# DESCRIPTION OF THE TASK
Your answer should be the exact lines of the data below from the one containing "(R77, R79) -/" through the one containing "(R54, R55) -/"; please include nothing else.

# MATERIALS PROVIDED
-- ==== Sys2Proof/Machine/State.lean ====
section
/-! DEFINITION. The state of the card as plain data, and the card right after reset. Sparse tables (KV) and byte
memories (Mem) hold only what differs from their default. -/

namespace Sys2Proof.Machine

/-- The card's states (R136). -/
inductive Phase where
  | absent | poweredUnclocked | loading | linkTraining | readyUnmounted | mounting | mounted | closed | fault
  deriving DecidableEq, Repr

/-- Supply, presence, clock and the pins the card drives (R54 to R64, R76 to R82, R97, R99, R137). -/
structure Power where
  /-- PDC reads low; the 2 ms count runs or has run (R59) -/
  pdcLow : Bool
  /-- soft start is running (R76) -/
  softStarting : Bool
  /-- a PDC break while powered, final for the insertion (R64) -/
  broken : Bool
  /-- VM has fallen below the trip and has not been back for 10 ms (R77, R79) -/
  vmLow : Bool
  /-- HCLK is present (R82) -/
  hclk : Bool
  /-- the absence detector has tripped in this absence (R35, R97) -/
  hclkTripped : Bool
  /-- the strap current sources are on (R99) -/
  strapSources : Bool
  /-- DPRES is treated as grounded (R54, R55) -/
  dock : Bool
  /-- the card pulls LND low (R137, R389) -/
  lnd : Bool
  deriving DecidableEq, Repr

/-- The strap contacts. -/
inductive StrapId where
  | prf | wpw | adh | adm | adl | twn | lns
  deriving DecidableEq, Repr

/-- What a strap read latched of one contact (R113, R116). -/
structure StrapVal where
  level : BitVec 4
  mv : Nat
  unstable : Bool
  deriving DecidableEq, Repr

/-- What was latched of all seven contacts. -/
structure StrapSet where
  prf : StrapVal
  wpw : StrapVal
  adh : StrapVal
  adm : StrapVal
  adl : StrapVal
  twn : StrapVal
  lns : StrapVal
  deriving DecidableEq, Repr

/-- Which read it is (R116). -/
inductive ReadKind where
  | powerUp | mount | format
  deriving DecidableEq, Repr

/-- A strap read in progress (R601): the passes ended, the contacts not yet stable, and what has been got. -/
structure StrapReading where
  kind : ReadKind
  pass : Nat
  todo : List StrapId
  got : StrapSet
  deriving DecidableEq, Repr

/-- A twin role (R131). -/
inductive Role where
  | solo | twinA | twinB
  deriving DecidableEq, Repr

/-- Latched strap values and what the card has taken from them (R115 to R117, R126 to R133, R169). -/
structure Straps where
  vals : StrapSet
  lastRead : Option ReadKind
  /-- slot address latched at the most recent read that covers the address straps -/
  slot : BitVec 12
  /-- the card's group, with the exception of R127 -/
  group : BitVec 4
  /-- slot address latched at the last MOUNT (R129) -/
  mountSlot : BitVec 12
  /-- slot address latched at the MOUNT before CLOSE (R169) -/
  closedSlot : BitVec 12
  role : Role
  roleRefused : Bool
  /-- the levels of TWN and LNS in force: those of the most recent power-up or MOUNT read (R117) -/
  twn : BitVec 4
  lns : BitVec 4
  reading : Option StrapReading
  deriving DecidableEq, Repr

# COMPLETED TASK
  /-- VM has fallen below the trip and has not been back for 10 ms (R77, R79) -/
  vmLow : Bool
  /-- HCLK is present (R82) -/
  hclk : Bool
  /-- the absence detector has tripped in this absence (R35, R97) -/
  hclkTripped : Bool
  /-- the strap current sources are on (R99) -/
  strapSources : Bool
  /-- DPRES is treated as grounded (R54, R55) -/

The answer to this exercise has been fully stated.